Find every line in the records below that contains "hinv", and copy it.

Records from a data collection:
####################

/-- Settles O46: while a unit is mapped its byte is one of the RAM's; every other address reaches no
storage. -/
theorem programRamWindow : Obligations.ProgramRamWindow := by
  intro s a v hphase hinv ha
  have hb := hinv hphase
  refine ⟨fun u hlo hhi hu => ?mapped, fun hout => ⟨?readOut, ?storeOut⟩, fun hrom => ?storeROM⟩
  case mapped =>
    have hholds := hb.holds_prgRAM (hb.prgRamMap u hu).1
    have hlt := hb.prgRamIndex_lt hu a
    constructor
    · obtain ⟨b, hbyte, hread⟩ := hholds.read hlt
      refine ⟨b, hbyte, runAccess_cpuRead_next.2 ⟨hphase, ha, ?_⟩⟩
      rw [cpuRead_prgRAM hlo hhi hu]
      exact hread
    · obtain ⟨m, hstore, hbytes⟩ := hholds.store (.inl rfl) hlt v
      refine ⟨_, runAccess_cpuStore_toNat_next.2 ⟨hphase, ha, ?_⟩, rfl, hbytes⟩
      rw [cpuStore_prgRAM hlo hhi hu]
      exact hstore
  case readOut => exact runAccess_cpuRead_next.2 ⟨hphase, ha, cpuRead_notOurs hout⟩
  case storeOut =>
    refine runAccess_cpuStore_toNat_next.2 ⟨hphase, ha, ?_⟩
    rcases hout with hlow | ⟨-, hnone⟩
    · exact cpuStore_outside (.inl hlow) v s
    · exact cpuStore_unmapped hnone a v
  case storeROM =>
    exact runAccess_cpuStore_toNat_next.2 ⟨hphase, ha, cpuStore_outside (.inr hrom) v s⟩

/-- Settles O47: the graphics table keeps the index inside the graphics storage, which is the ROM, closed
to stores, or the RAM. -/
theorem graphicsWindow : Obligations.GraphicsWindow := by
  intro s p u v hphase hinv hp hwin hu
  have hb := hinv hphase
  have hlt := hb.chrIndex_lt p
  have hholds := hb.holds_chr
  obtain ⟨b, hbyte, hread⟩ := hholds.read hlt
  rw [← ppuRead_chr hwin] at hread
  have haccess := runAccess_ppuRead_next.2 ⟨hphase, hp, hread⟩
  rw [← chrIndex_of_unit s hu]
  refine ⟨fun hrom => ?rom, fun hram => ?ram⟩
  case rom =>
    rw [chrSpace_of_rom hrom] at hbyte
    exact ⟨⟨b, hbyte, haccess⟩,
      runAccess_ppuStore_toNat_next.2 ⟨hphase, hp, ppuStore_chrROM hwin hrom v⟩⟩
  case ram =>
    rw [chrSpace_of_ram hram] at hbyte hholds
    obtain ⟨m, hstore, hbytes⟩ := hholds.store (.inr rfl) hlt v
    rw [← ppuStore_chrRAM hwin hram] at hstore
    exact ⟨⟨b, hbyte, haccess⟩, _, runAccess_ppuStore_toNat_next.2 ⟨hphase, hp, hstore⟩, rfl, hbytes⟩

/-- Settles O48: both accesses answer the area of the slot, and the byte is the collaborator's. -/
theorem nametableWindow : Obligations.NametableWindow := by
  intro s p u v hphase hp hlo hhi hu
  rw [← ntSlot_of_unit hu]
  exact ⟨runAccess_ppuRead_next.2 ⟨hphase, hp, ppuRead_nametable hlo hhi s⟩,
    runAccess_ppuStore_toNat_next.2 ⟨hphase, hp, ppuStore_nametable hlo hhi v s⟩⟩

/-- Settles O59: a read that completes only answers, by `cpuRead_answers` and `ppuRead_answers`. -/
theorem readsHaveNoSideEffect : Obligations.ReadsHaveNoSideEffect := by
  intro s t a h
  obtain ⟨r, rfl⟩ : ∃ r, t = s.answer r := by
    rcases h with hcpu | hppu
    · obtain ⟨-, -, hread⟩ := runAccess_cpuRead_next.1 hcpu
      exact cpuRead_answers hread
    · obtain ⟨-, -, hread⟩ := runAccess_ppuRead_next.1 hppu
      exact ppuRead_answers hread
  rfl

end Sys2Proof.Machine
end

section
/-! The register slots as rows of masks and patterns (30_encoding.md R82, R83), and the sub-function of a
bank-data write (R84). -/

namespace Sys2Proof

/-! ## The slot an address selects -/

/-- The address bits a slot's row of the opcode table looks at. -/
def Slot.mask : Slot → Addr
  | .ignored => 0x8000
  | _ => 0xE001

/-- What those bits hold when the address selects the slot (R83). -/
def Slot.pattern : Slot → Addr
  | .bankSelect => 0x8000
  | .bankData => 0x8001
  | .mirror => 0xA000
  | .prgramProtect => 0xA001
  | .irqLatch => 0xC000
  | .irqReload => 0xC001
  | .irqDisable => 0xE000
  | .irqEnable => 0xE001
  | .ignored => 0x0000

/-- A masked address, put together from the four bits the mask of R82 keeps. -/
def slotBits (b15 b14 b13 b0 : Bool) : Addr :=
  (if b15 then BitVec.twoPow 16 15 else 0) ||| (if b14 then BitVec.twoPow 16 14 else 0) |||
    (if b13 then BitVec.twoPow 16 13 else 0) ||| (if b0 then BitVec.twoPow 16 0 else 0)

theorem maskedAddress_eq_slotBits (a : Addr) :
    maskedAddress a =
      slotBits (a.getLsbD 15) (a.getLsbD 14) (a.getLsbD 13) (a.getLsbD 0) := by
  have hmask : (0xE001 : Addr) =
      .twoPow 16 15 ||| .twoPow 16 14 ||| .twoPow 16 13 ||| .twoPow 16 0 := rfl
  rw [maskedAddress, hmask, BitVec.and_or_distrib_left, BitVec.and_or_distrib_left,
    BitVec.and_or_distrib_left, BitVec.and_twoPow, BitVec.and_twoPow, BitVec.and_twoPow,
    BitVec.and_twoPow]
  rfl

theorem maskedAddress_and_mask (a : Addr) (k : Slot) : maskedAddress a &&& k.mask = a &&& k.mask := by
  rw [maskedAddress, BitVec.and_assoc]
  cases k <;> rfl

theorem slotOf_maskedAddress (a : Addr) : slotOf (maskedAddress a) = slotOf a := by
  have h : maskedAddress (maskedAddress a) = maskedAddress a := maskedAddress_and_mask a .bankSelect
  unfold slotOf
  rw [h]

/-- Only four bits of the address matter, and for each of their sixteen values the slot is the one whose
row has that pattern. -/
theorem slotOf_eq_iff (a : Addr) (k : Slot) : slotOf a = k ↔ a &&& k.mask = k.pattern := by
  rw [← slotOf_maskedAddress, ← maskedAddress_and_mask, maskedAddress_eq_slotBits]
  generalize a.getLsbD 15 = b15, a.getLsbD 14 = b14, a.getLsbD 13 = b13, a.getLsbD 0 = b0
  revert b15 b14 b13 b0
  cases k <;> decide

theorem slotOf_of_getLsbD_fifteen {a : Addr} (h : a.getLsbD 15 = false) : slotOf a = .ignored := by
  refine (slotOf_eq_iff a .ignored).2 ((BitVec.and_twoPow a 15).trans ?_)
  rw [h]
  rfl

####################

### RESULT OF THIS EXERCISE
  intro s a v hphase hinv ha
  have hb := hinv hphase
  intro s p u v hphase hinv hp hwin hu
  have hb := hinv hphase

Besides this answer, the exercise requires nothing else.